I know I go to a lot of effort to keep my salary a secret (I don't make much, but gosh the workplace is full of drama queens!) So any agency that is reporting my salary has got to go.

wateristasty said:   Does this surprise anyone? Privacy is gone now, don't expect it.It will surprise me when we become like the UAE and your insurers/credit card issuer decide to cut your credit lines the day you're laid off/fired/quit.

soundtechie said:   I know I go to a lot of effort to keep my salary a secret (I don't make much, but gosh the workplace is full of drama queens!) So any agency that is reporting my salary has got to go.

many companies have policies that you are not to share your salary/compensation -- shocking how freely the companies share this info with an outside company and they might be violating their own policy

So I attempted to access the site referenced in the article:

http://www.theworknumber.com/Employees/

They appear to initiate the login process with your employer code, which can be looked up via a pop-up.

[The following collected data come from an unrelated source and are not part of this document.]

/-- The code generator is never zero once it is not, and jump-ahead gives the state that stepping reaches: the seed of string i of device d is the state
that PLAN_BASE reaches after (d * 32 + i) * PLAN_STRIDE steps (R49, R50). -/
def Obligations.JumpAheadIsStepping : Prop :=
  (∀ x : BitVec 31, x ≠ 0 → genStep x ≠ 0)
  ∧ (∀ (p : Nat) (x : BitVec 31), p < 2 ^ 31 → genJump p x = genSteps p x)
  ∧ (∀ (base : BitVec 31) (stride d i : Nat), stride < 1024 → d < 65535 → i < 32 → planSeed base stride d i = genSteps ((d * 32 + i) * stride) base)

/-- Returns are reported in descending order of weight, whatever the selection rule, and never more than MAX_RET or the program's return limit (R224,
R226). -/
def Obligations.ReturnsDescendInWeight : Prop :=
  ∀ (prog maxRet m : Nat) (span : Rat) (l : List Peak),
    (reported prog maxRet (acceptPeaks m span (judgeOrder l) [] [] 0).1).Pairwise (fun a b => b.wm ≤ a.wm)
    ∧ (reported prog maxRet (acceptPeaks m span (judgeOrder l) [] [] 0).1).length ≤ min maxRet (returnLimit prog)
    ∧ ∀ p ∈ reported prog maxRet (acceptPeaks m span (judgeOrder l) [] [] 0).1, p ∈ l ∧ m ≤ p.s ∧ p.tc ≤ span

/-- Frames: each is 640 bytes, its header the value and its complement; a body takes at most 624 bytes of the class's records, in order and without a gap;
a port never keeps more than 256 frames (R409, R410, R412). -/
def Obligations.FramesKeepTheStream : Prop :=
  (∀ (s : State) (p : Nat) (f : Frame), (s.frameBytes p f).length = 640 ∧ slice (s.frameBytes p f) 8 8 = compl (slice (s.frameBytes p f) 0 8))
  ∧ (∀ (part : Bytes) (recs : List Bytes), part.length ≤ 624 →
      (fillBody part none recs).1.length ≤ 624
      ∧ (fillBody part none recs).1 ++ (fillBody part none recs).2.2.1 ++ (fillBody part none recs).2.2.2.flatten = part ++ recs.flatten)
  ∧ (∀ (s : State) (p : Nat), (s.port p).kept.length ≤ 256 → ((s.transmit p).port p).kept.length ≤ 256)

/-- The line code reads back what it carries: a lane's values, after any value and over an inverted pair or not, give its symbols again; the two halves of a
striped codeword make it up again; the codeword of a frame has 544 symbols of 10 bits, is a codeword, and carries the frame (R401 to R403; where the rules
leave the code's conventions open, they are those of log 98). -/
def Obligations.LaneCodeReadsBack : Prop :=
  (∀ (inv : Bool) (p : Nat) (l : List Nat), p < 4 → (∀ v ∈ l, v < 1024) →
      laneIn inv p ((laneOut p l).map fun q => if inv = true then 3 - q else q) = l)
  ∧ (∀ l : List Nat, l.length % 2 = 0 → unstripe (stripe 2 0 l) (stripe 2 1 l) = l)
  ∧ (∀ l : List Nat, (laneOut 0 l).length = 5 * l.length ∧ ∀ q ∈ laneOut 0 l, q < 4)
  ∧ (∀ f : Bytes, f.length = 640 →
      (frameWord f).length = 544 ∧ (∀ v ∈ frameWord f, v < 1024) ∧ rsDecode (frameWord f) = some (frameWord f, []) ∧ wordFrame (frameWord f) = some f)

I could not find my last 4 employers listed there.

It appears you might be more at risk if you are working for larger companies (I saw many well known retailers listed).
What I am curious about is how these collectors and others access this data. I can only look myself up with an employer code - but do they have historical information on me (of course they do!).
I'm sure that the companies can look me up via name or SSN and find out all the info they might have on me.

I acknowledge that those who are offering you credit have the right to find this data out (after all if you tell them you make $75K, they should have a way to legally verify it). However they should have to get this information directly from an employer after you release it. I don't like the idea of these private companies collecting this data, because they obviously aren't playing by the rules if people are getting this data without authorization. We need way more oversight of these CRAs and heavy fines for breaches of personal data.

Anyone ever seen their report? I tried to get one online but no luck. I'm going to request via mail.


My company's listed, but when I try to login it asks for a user id. I tried typing in some random ones and each time it led to a screen where it showed you a "security image" (like at banks, which you're supposed to recognize) and asked for a PIN (which I obviously didn't have).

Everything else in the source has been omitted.